“Lighting isn’t just lighting anymore.”

That statement from Darlene Pope, Global Head of Smart Buildings and Digital Workplace at WeWork, was an overriding theme of the “Lighting and the Smart Building” panel at the DLC’s 2019 Annual Stakeholder Meeting in St. Louis.

Conference attendees learned that the number of smart buildings is projected to grow by 30 to 34 percent by 2024, with networked lighting controls (NLC) playing an important role in that increase. Meanwhile, Internet of Things (IoT) device shipments in North America are increasing by about 11 percent annually, said panelist Ron Zimmer, President and CEO of the Continental Automated Buildings Association (CABA), and lighting controls comprise one of the largest segments of that growth.

Listen to the full Lighting and the Smart Building panel audio, recorded at the 2019 DLC Stakeholder Meeting in St. Louis.

Arranged in regular patterns throughout a building and equipped with sensors designed to collect a variety of data, NLCs are hiding in plain sight as the gateway to more connected, smarter workplaces, health care facilities, schools and other buildings.  Panelist Michael Skurla, Director of Digital Strategy for BitBox USA, noted that lighting is uniquely positioned to provide the infrastructure for a smart building, and contended that “it can and should do more.”

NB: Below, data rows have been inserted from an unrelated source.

-- ==== Sys2Proof/Laws/SteadyReset.lean ====
section
/-! SUPPORT. Machine/Reset.lean: what each operation keeps (Laws/Steady.lean). -/

namespace Sys2Proof.Machine

theorem State.awaitSupply_steady {s0 s : State} (hs : Steady s0 s) :
    Steady s0 (State.awaitSupply s) := by
  delta State.awaitSupply
  extract_lets +onlyGivenNames -merge x1
  have h1 : Steady s0 x1 := State.setFld_steady hs
  clear_value x1
  exact Steady.same h1 rfl rfl rfl rfl rfl rfl rfl

theorem State.breakFlash_steady {s0 s : State} (h : Steady s0 s) : Steady s0 s.breakFlash := by
  delta State.breakFlash
  extract_lets +onlyGivenNames -merge x1 y1 x2 spoil x3
  have h2 : Steady s0 x2 := Steady.ite (h.same rfl rfl rfl rfl rfl rfl rfl) h
  clear_value x2
  have hs (n : Fin 4) (t : State) (ht : Steady s0 t) : Steady s0 (spoil n t) := by
    unfold spoil
    have hf := SteadyOut.snd (State.freeBool_steady ht)
    exact Steady.ite (State.setSlot_steady hf fun hb => hb.2.2.2.1 _) hf
  clear_value spoil
  have h3 : Steady s0 x3 := by
    unfold x3
    split
    · exact hs _ _ h2
    · exact h2
  clear_value x3
  split
  · exact Steady.ite (hs _ _ h3) h3
  · exact h3

theorem State.countTrip_steady {s0 s : State} {supplies} (hs : Steady s0 s) :
    Steady s0 (State.countTrip s supplies) := by
  delta State.countTrip
  extract_lets +onlyGivenNames -merge x1
  have h1 : Steady s0 x1 := State.setFld_steady (State.incSat_steady hs)
  clear_value x1
  exact State.journal_steady h1

/-- After reset every gate is commanded off. -/
theorem State.reset_gate (n : Fin 28) : State.reset.gc[n].cmd = false := by simp [State.reset, GateChan.reset]

theorem State.deviceReset_steady {s0 s : State} (h : Steady s0 s) : Steady s0 s.deviceReset := by
  delta State.deviceReset
  extract_lets +onlyGivenNames -merge r y1 y2 y3 t
  have ht : Steady s0 t :=
    ⟨fun hb => ⟨rfl, (h.1 hb).2.2.1, (h.1 hb).2.2.1, (h.1 hb).2.2.2.1, rfl⟩, fun _ x k hb =>
      absurd ((State.reset_gate (hiChan x k)).symm.trans hb.1) Bool.false_ne_true, h.2.2⟩
  clear_value t
  exact State.setFld_steady (forAll_steady (fun f u hu => State.setFld_steady hu) ht)

theorem State.startWakeTimer_steady {s0 s : State} (hs : Steady s0 s) :
    Steady s0 (State.startWakeTimer s) := by
  delta State.startWakeTimer
  extract_lets +onlyGivenNames -merge x1 x2
  have h2 : Steady s0 x2 := State.setFld_steady (State.setFlag_steady hs)
  exact Steady.same h2 rfl rfl rfl rfl rfl rfl rfl

theorem State.wake_steady {s0 s : State} {source} (hs : Steady s0 s) :
    Steady s0 (State.wake s source) := by
  delta State.wake
  extract_lets +onlyGivenNames -merge x1 x2
  have h2 : Steady s0 x2 := State.setReg_steady (State.setFld_steady hs)
  clear_value x2
  extract_lets +onlyGivenNames -merge x3
  have h3 : Steady s0 x3 := State.setFld_steady h2
  clear_value x3
  exact Steady.same h3 rfl rfl rfl rfl rfl rfl rfl

theorem State.enterNight_steady {s0 s : State} {onVbat dusk} (hs : Steady s0 s) :
    Steady s0 (State.enterNight s onVbat dusk) := by
  delta State.enterNight
  extract_lets +onlyGivenNames -merge x1
  have h1 : Steady s0 x1 := State.deviceReset_steady hs
  clear_value x1
  refine Steady.ite (State.awaitSupply_steady h1) ?_
  extract_lets +onlyGivenNames -merge x2
  have h2 : Steady s0 x2 := State.setFlag_steady (State.setFld_steady h1)
  clear_value x2
  extract_lets +onlyGivenNames -merge x3
  have h3 : Steady s0 x3 := State.startWakeTimer_steady (State.setFlag_steady h2)
  clear_value x3
  extract_lets +onlyGivenNames -merge x4 x5
  have h5 : Steady s0 x5 := Steady.same h3 rfl rfl rfl rfl rfl rfl rfl
  clear_value x5
  split
  · exact State.wake_steady h5
  · exact h5

theorem State.linkOff_steady {s0 s : State} (hs : Steady s0 s) :
    Steady s0 (State.linkOff s) := by
  delta State.linkOff
  exact State.setFld_steady (State.setFld_steady (State.setFlag_steady hs))

theorem State.loseNight_steady {s0 s : State} (hs : Steady s0 s) :
    Steady s0 (State.loseNight s) := by
  delta State.loseNight
  extract_lets +onlyGivenNames -merge x1
  have h1 : Steady s0 x1 := forAll_steady (fun t2 t3 ht3 => State.setReg_steady ht3) hs
  clear_value x1
  extract_lets +onlyGivenNames -merge x4 x5
  have h5 : Steady s0 x5 := Steady.same h1 rfl rfl rfl rfl rfl rfl rfl
  clear_value x5
  exact Steady.ite (State.awaitSupply_steady h5) h5

theorem State.nightAgain_steady {s0 s : State} {vinPresent} (hs : Steady s0 s) :
    Steady s0 (State.nightAgain s vinPresent) := by
  delta State.nightAgain
  refine Steady.ite (State.awaitSupply_steady hs) ?_
  extract_lets +onlyGivenNames -merge x1 x2
  have h2 : Steady s0 x2 := Steady.same hs rfl rfl rfl rfl rfl rfl rfl
  clear_value x2
  split
  · exact State.wake_steady h2
  · exact h2

theorem State.pcieLost_steady {s0 s : State} (hs : Steady s0 s) :
    Steady s0 (State.pcieLost s) := by
  delta State.pcieLost
  exact Steady.ite hs (State.hostLost_steady hs)

theorem State.requestReset_steady {s0 s : State} {cause} (hs : Steady s0 s) :
    Steady s0 (State.requestReset s cause) := by
  delta State.requestReset
  exact Steady.same hs rfl rfl rfl rfl rfl rfl rfl

theorem State.startDawn_steady {s0 s : State} {cause} (hs : Steady s0 s) :
    Steady s0 (State.startDawn s cause) := by
  delta State.startDawn
  extract_lets +onlyGivenNames -merge x1 x2
  have h2 : Steady s0 x2 := Steady.same hs rfl rfl rfl rfl rfl rfl rfl
  clear_value x2
  extract_lets +onlyGivenNames -merge x3
  have h3 : Steady s0 x3 := State.setFld_steady h2
  clear_value x3
  extract_lets +onlyGivenNames -merge x4
  have h4 : Steady s0 x4 := State.setFld_steady (State.setFlag_steady h3)
  clear_value x4
  extract_lets +onlyGivenNames -merge x5
  have h5 : Steady s0 x5 := State.setReg_steady (State.setReg_steady h4)
  clear_value x5
  extract_lets +onlyGivenNames -merge x6
  have h6 : Steady s0 x6 := State.setFlag_steady h5
  clear_value x6
  exact when_steady (fun t7 ht7 => State.say_steady ht7) h6

theorem State.resetNow_steady {s0 s : State} {cause} (hs : Steady s0 s) :
    Steady s0 (State.resetNow s cause) := by
  delta State.resetNow
  extract_lets +onlyGivenNames -merge x1
  have h1 : Steady s0 x1 := State.deviceReset_steady (State.journal_steady hs)
  clear_value x1
  exact Steady.ite (State.startDawn_steady h1) (Steady.same h1 rfl rfl rfl rfl rfl rfl rfl)

theorem State.resetRings_steady {s0 s : State} (hs : Steady s0 s) :
    Steady s0 (State.resetRings s) := by
  delta State.resetRings
  extract_lets +onlyGivenNames -merge x1
  have h1 : Steady s0 x1 := forAll_steady (fun t2 t3 ht3 => forAll_steady (fun t4 t5 ht5 => State.setReg_steady ht5) ht3) hs
  clear_value x1
  extract_lets +onlyGivenNames -merge x6
  have h6 : Steady s0 x6 := by
    unfold x6
    refine forAll_steady ?_ h1
    intro t7 t8 ht8
    exact forAll_steady (fun t9 t10 ht10 => State.setReg_steady ht10) ht8
  clear_value x6
  extract_lets +onlyGivenNames -merge x11
  have h11 : Steady s0 x11 := State.putFwq_steady (State.setReg_steady h6)
  clear_value x11
  exact Steady.same h11 rfl rfl rfl rfl rfl rfl rfl

theorem State.wakeOrLatch_steady {s0 s : State} {source} (hs : Steady s0 s) :
    Steady s0 (State.wakeOrLatch s source) := by
  delta State.wakeOrLatch
  exact Steady.ite (Steady.same hs rfl rfl rfl rfl rfl rfl rfl) (Steady.ite (State.wake_steady hs) hs)

theorem execDeepNightEntry_steady {s0 s : State} (hs : Steady s0 s) :
    SteadyRes s0 (execDeepNightEntry s) := by
  delta execDeepNightEntry
  refine SteadyRes.ite ?_ (SteadyRes.next hs)
  extract_lets +onlyGivenNames -merge x1
  have h1 : Steady s0 x1 := State.setFlag_steady (State.setFlag_steady hs)
  clear_value x1
  exact SteadyRes.next (State.setFld_steady (State.setReg_steady h1))

theorem execDeviceReset_steady {s0 : State} {h key} {s : State} (hs : Steady s0 s) :
    SteadyRes s0 (execDeviceReset h key s) := by
  delta execDeviceReset
  refine State.dispatch_steady hs ?_
  intro t1 ht1
  refine Steady.ite (State.complete_steady ht1) ?_
  exact Steady.ite (State.complete_steady ht1) (State.requestReset_steady (State.complete_steady ht1))

theorem execFunctionLevelReset_steady {s0 s : State} (hs : Steady s0 s) :
    SteadyRes s0 (execFunctionLevelReset s) := by
  delta execFunctionLevelReset
  refine SteadyRes.ite ?_ (SteadyRes.next hs)
  exact SteadyRes.next (State.requestReset_steady (State.pcieLost_steady (State.linkOff_steady hs)))

theorem execLinkDown_steady {s0 s : State} (hs : Steady s0 s) :
    SteadyRes s0 (execLinkDown s) := by
  delta execLinkDown
  exact SteadyRes.next (Steady.ite (State.pcieLost_steady (State.linkOff_steady hs)) hs)

theorem execLinkUp_steady {s0 : State} {speed width} {s : State} (hs : Steady s0 s) :
    SteadyRes s0 (execLinkUp speed width s) := by
  delta execLinkUp
  refine SteadyRes.ite ?_ (SteadyRes.next hs)
  exact SteadyRes.next (State.setFld_steady (State.setFld_steady (State.setFlag_steady hs)))

theorem execLockoutFlushEnd_steady {s0 : State} {vinPresent} {s : State} (hs : Steady s0 s) :
    SteadyRes s0 (execLockoutFlushEnd vinPresent s) := by
  delta execLockoutFlushEnd
  refine SteadyRes.ite (SteadyRes.next hs) ?_
  extract_lets +onlyGivenNames -merge x1
  have h1 : Steady s0 x1 := State.journalFlush_steady hs
  clear_value x1
  extract_lets +onlyGivenNames -merge x2 x3
  have h3 : Steady s0 x3 := Steady.same h1 rfl rfl rfl rfl rfl rfl rfl
  clear_value x3
  refine SteadyRes.ite (SteadyRes.next (State.nightAgain_steady h3)) ?_
  refine SteadyRes.ite ?_ (SteadyRes.next (State.enterNight_steady h3))
  exact SteadyRes.next (Steady.same h3 rfl rfl rfl rfl rfl rfl rfl)

theorem execLockoutRelease_steady {s0 s : State} (hs : Steady s0 s) :
    SteadyRes s0 (execLockoutRelease s) := by
  delta execLockoutRelease
  refine SteadyRes.ite (SteadyRes.next hs) ?_
  extract_lets +onlyGivenNames -merge x1 x2
  have h2 : Steady s0 x2 := Steady.same hs rfl rfl rfl rfl rfl rfl rfl
  clear_value x2
  exact SteadyRes.next (Steady.ite h2 (State.startDawn_steady h2))

theorem execLockoutTrip_steady {s0 : State} {supplies vinPresent} {s : State} (hs : Steady s0 s) :
    SteadyRes s0 (execLockoutTrip supplies vinPresent s) := by
  delta execLockoutTrip
  extract_lets +onlyGivenNames -merge x1 x2
  have h2 : Steady s0 x2 := Steady.same hs rfl rfl rfl rfl rfl rfl rfl
  clear_value x2
  split
  · refine SteadyRes.ite ?_ (SteadyRes.next h2)
    extract_lets +onlyGivenNames -merge x3
    have h3 : Steady s0 x3 := State.countTrip_steady h2
    clear_value x3
    exact SteadyRes.next (Steady.same h3 rfl rfl rfl rfl rfl rfl rfl)
  · exact SteadyRes.next h2
  · extract_lets +onlyGivenNames -merge x4
    have h4 : Steady s0 x4 := State.deviceReset_steady (State.breakFlash_steady (State.countTrip_steady h2))
    clear_value x4
    exact SteadyRes.next (Steady.same h4 rfl rfl rfl rfl rfl rfl rfl)

theorem execNightDomainLoss_steady {s0 : State} {vbat} {s : State} (hs : Steady s0 s) :
    SteadyRes s0 (execNightDomainLoss vbat s) := by
  delta execNightDomainLoss
  refine SteadyRes.ite (SteadyRes.next hs) ?_
  refine SteadyRes.ite (SteadyRes.next (State.loseNight_steady hs)) ?_
  extract_lets +onlyGivenNames -merge x1
  have h1 : SteadyOut s0 x1 := State.freeBool_steady hs
  clear_value x1
  exact SteadyRes.next (Steady.ite (State.loseNight_steady (SteadyOut.snd h1)) (SteadyOut.snd h1))

theorem execPerstNAssert_steady {s0 s : State} (hs : Steady s0 s) :
    SteadyRes s0 (execPerstNAssert s) := by
  delta execPerstNAssert
  extract_lets +onlyGivenNames -merge x1 x2
  have h2 : Steady s0 x2 := Steady.same hs rfl rfl rfl rfl rfl rfl rfl
  clear_value x2
  refine SteadyRes.next ?_
  exact Steady.ite (State.pcieLost_steady (State.linkOff_steady (State.resetRings_steady h2))) h2

theorem execPerstNRelease_steady {s0 s : State} (hs : Steady s0 s) :
    SteadyRes s0 (execPerstNRelease s) := by
  delta execPerstNRelease
  exact SteadyRes.next (Steady.same hs rfl rfl rfl rfl rfl rfl rfl)

theorem execResetNAssert_steady {s0 s : State} (hs : Steady s0 s) :
    SteadyRes s0 (execResetNAssert s) := by
  delta execResetNAssert
  extract_lets +onlyGivenNames -merge x1 x2 x3 x4
  have h4 : Steady s0 x4 := Steady.same hs rfl rfl rfl rfl rfl rfl rfl
  clear_value x4
  exact SteadyRes.next (Steady.ite (State.resetNow_steady h4) h4)

theorem execResetNRelease_steady {s0 s : State} (hs : Steady s0 s) :
    SteadyRes s0 (execResetNRelease s) := by
  delta execResetNRelease
  extract_lets +onlyGivenNames -merge x1 x2
  have h2 : Steady s0 x2 := Steady.same hs rfl rfl rfl rfl rfl rfl rfl
  clear_value x2
  exact SteadyRes.next (Steady.ite (State.startDawn_steady h2) h2)

theorem execResetStart_steady {s0 s : State} (hs : Steady s0 s) :
    SteadyRes s0 (execResetStart s) := by
  delta execResetStart
  split
  · exact SteadyRes.next (Steady.ite (State.resetNow_steady hs) hs)
  · exact SteadyRes.next hs

theorem execSysReset_steady {s0 : State} {w value} {s : State} (hs : Steady s0 s) :
    SteadyRes s0 (execSysReset w value s) := by
  delta execSysReset
  refine State.access_steady hs ?_
  intro t1 ht1
  refine Steady.ite (State.regLocked_steady ht1) ?_
  exact Steady.ite (State.setFld_steady ht1) (State.requestReset_steady ht1)

theorem execVbatCheck_steady {s0 : State} {vbat} {s : State} (hs : Steady s0 s) :
    SteadyRes s0 (execVbatCheck vbat s) := by
  delta execVbatCheck
  extract_lets +onlyGivenNames -merge x1 x2 x3 x4
  have h4 : Steady s0 x4 := Steady.same hs rfl rfl rfl rfl rfl rfl rfl
  clear_value x4
  exact SteadyRes.ite (SteadyRes.next h4) (SteadyRes.next (State.setFlag_steady h4))

theorem execVinReturn_steady {s0 s : State} (hs : Steady s0 s) :
    SteadyRes s0 (execVinReturn s) := by
  delta execVinReturn
  extract_lets +onlyGivenNames -merge x1 x2
  have h2 : Steady s0 x2 := Steady.same hs rfl rfl rfl rfl rfl rfl rfl
  clear_value x2
  refine SteadyRes.ite (SteadyRes.next h2) ?_
  refine SteadyRes.ite (SteadyRes.next h2) ?_
  refine SteadyRes.ite (SteadyRes.next (State.wake_steady h2)) ?_
  extract_lets +onlyGivenNames -merge x3 x4
  have h4 : Steady s0 x4 := when_steady (fun t5 ht5 => State.startWakeTimer_steady ht5) (State.setFld_steady h2)
  clear_value x4
  exact SteadyRes.next (Steady.same h4 rfl rfl rfl rfl rfl rfl rfl)

theorem execWakeN_steady {s0 : State} {samples lowUs} {s : State} (hs : Steady s0 s) :
    SteadyRes s0 (execWakeN samples lowUs s) := by
  delta execWakeN
  refine SteadyRes.ite ?_ ?_
  · refine SteadyRes.ite (SteadyRes.next (State.wake_steady hs)) ?_
    refine SteadyRes.ite (SteadyRes.next hs) ?_
    extract_lets +onlyGivenNames -merge x1
    have h1 : SteadyOut s0 x1 := State.freeBool_steady hs
    clear_value x1
    exact SteadyRes.next (Steady.ite (State.wake_steady (SteadyOut.snd h1)) (SteadyOut.snd h1))
  · exact SteadyRes.ite (SteadyRes.next (State.wakeOrLatch_steady hs)) (SteadyRes.next hs)

theorem execWakeTimer_steady {s0 s : State} (hs : Steady s0 s) :
    SteadyRes s0 (execWakeTimer s) := by
  delta execWakeTimer
  exact SteadyRes.ite (SteadyRes.next (State.wakeOrLatch_steady hs)) (SteadyRes.next hs)

end Sys2Proof.Machine
end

While a 2017 DLC study showed that adding NLCs to LED projects can boost energy savings by up to 47 percent, LumiFi Founder and Creative/Product Director Beatrice Witzgall, another DLC panelist, told the audience that “looking at just energy savings is limiting; it doesn’t unlock the smart building potential.” As Pope noted, with companies spending $300 per square foot on their employees versus $1 per square foot on energy, energy savings are no longer the main driver for corporations looking at lighting projects. This point is especially cogent considering recent research showing that giving buildings a “brain” can lead to happier building occupants, fewer complaints to facility managers, better work performance and staff retention rates, and lower absenteeism.

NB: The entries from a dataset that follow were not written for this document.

theorem wit_SafetyFrames_7 : ∃ (k : Fin 32) (l : List Byte) (s : State), (s.sc[k].good = 0) :=
  ⟨0, [], W.loaded, by decide +kernel⟩

theorem wit_SafetyFrames_8 : ∃ (k : Fin 32) (l : List Byte) (s : State), (s.sc[k].good = 1) ∧ (s.flag (Fld.SFI_SC_STATE_ROUTE k) = false) :=
  ⟨0, [], W.secondFrame, by decide +kernel, by decide +kernel⟩

theorem wit_SafetyFrames_9 : ∃ (k : Fin 32) (s : State), (s.islandRuns = true) ∧ (s.sc[k].first.head?.any (s.windowOver k) = true) :=
  ⟨0, W.agedIsland.modSc 0 fun c => { c with first := [{ bytes := [], routeB := true, at_ := 0 }] }, by decide +kernel, by decide +kernel⟩

theorem wit_SafetyFrames_10 : ∃ (k : Fin 32) (s : State), (s.islandRuns = true) ∧ (s.sc[k].wd = true) ∧ ((s.sc[k].wdAt : Rat) + s.par 44 37 k.val * 1_000_000 < (s.sys.poweredNs : Rat)) :=
  ⟨0, W.agedIsland.modSc 0 fun c => { c with wd := true }, by decide +kernel, by decide +kernel, by decide +kernel⟩

theorem wit_Sealing_0 : ∃ (h : Desc) (v : Word) (s : State), (s.takes h 0x03 = true) ∧ (v.toNat < 4) ∧ (s.isl.staging = none) ∧ (s.stagingOk = true) :=
  ⟨W.desc 0 0, 1, W.mayStage, by decide +kernel, by decide +kernel, by decide +kernel, by decide +kernel⟩

theorem wit_Sealing_2 : ∃ (h : Desc) (v : Word) (s : State), (s.takes h 0x03 = true) ∧ (4 ≤ v.toNat) :=
  ⟨W.desc 0 0, 4, W.mayStage, by decide +kernel, by decide +kernel⟩

theorem wit_Sealing_3 : ∃ (h : Desc) (v : Word) (s : State), (s.takes h 0x03 = true) ∧ (v.toNat < 4) ∧ (s.isl.staging.isSome = true) :=
  ⟨W.desc 0 0, 1, W.staging, by decide +kernel, by decide +kernel, by decide +kernel⟩

theorem wit_Sealing_4 : ∃ (h : Desc) (crc : Word) (g : Staging) (s : State), (s.takes h 0x03 = true) ∧ (s.isl.staging = some g) ∧ (g.sealing = none) ∧ (s.flag (Fld.LCK_STATUS_FAILED 1) = false) ∧ (s.sealFail g crc = none) :=
  ⟨W.desc 0 0, safetyCrc W.stagingG.staged, W.stagingG, W.sealable, by decide +kernel, by decide +kernel, by decide +kernel, by decide +kernel, W.sealFail_none⟩

theorem wit_Sealing_5 : ∃ (h : Desc) (crc : Word) (g : Staging) (s : State), (s.takes h 0x03 = true) ∧ (s.isl.staging = some g) ∧ ((s.sealFail g crc).isSome = true) ∧ (s.overdue .staging stagingNs = false) ∧ (g.sealing = none) ∧ (s.flag (Fld.LCK_STATUS_FAILED 1) = false) :=
  ⟨W.desc 0 0, safetyCrc W.stagingG.staged + 1, W.stagingG, W.staging, by decide +kernel, by decide +kernel, W.sealFail_crc, W.staging_fresh, by decide +kernel, by decide +kernel⟩

theorem wit_Sealing_6 : ∃ (h : Desc) (g : Staging) (s : State), (s.isl.staging = some g) ∧ (g.sealing = some h) ∧ (g.rose = false) ∧ (s.stoBothLow = true) ∧ (s.stagingOk = true) :=
  ⟨W.desc 0 0, { W.stagingG with sealing := some (W.desc 0 0) }, W.sealing, by decide +kernel, by decide +kernel, by decide +kernel, by decide +kernel, by decide +kernel⟩

theorem wit_Sealing_7 : ∃ (h : Desc) (g : Staging) (s : State), (s.isl.staging = some g) ∧ (g.sealing = some h) :=
  ⟨W.desc 0 0, { W.stagingG with sealing := some (W.desc 0 0) }, W.sealing, by decide +kernel, by decide +kernel⟩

The importance of the data side of lighting “can’t be overstated,” Pope said.  Panelists and conference participants discussed how NLCs allow communication with building managers and occupants and with other building systems to enable functions ranging from adjusting the temperature in individual employee work spaces, parking elevators on the most occupied floors, and navigating to available meeting rooms, to providing real-time data that lets first responders know where people are in case of an emergency.

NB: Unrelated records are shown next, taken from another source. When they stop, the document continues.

-- ==== Sys2Proof/Machine/Bytes.lean ====
section
/-! DEFINITION. Bytes, lanes and the CRC-8: little-endian fields (Section 10.8), the 64 byte lanes of the two data
ports (R73, R138) and the check byte of a management frame (R166). -/

namespace Sys2Proof.Machine

/-- The `n` bytes of `v`, least significant first (Section 10.8). -/
def leBytes (n v : Nat) : List Byte :=
  (List.range n).map fun i => BitVec.ofNat 8 (v >>> (8 * i))

/-- The number that bytes spell, least significant first (Section 10.8). -/
def leNat (bs : List Byte) : Nat :=
  bs.foldr (fun b acc => b.toNat + 256 * acc) 0

/-- The number in bytes `i` to `i + n - 1` of a list (bytes past its end read as zero). -/
def field (bs : List Byte) (i n : Nat) : Nat :=
  leNat ((bs.drop i).take n)

/-- One byte of a list (zero past its end). -/
def byteAt (bs : List Byte) (i : Nat) : Byte := bs.getD i 0

/-- A Boolean as bit `k` of a byte. -/
def flagBit (k : Nat) (b : Bool) : Nat := if b then 2 ^ k else 0

/-- The byte on lane `n` (R73). -/
def laneByte (l : Lanes) (n : Nat) : Byte := l.extractLsb' (8 * n) 8

/-- The position of an address in its 64-byte line. -/
def linePos (a : Addr) : Nat := a.toNat % 64

/-- The lane that carries byte `j` of an access at `a`: its place in the 64-byte line in which it lies (R73, R138). An access
within one line goes no further than lane 63; of one that runs on past the end of its line, as a piece may, the bytes beyond
begin again at lane 0 (DEDUCED, log entry 17, unsafe). -/
def byteLane (a : Addr) (j : Nat) : Nat := (linePos a + j) % 64

/-- The `n` bytes on the lanes of an access at `a`, in address order (R73, R138). -/
def bytesOfLanes (a : Addr) (n : Nat) (l : Lanes) : List Byte :=
  (List.range n).map fun j => laneByte l (byteLane a j)

/-- Bytes driven on the lanes of an access at `a`, zero on every other lane (R73). -/
def lanesOfBytes (a : Addr) (bs : List Byte) : Lanes :=
  BitVec.ofNat 512 (leNat bs <<< (8 * linePos a))

/-- One bit of the CRC-8 with polynomial x^8 + x^2 + x + 1, most significant bit first (R166). -/
def crcShift (c : Byte) : Byte :=
  if c.msb then (c <<< 1) ^^^ 0x07 else c <<< 1

/-- One byte of the CRC-8 (R166). -/
def crcByte (c b : Byte) : Byte :=
  (List.range 8).foldl (fun c _ => crcShift c) (c ^^^ b)

/-- The CRC-8 of a run of bytes, initial value 0, no reflection, no final inversion (R166). -/
def crc8 (bs : List Byte) : Byte := bs.foldl crcByte 0

/-- The check byte of a command frame: the CRC-8 of its code, its length byte and its arguments (R165, R166). -/
def frameCrc (code : Byte) (args : List Byte) : Byte :=
  crc8 (code :: BitVec.ofNat 8 args.length :: args)

end Sys2Proof.Machine
end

Panelists concluded that lack of awareness and understanding is the biggest barrier to wider, quicker adoption of smart building-enabling NLC technology. Producing and disseminating case studies documenting the technology’s ROI was one recommendation for increasing adoption.

The DLC revises its NLC requirements annually to keep up with quickly evolving technology and standards. The second draft of the DLC’s V4.0 Networked Lighting Controls specification is currently out for stakeholder comment and expected to be finalized in June. V4.0 focuses on strengthening the value of NLC technology while addressing important issues for market acceptance such as cybersecurity, energy monitoring, and interoperability.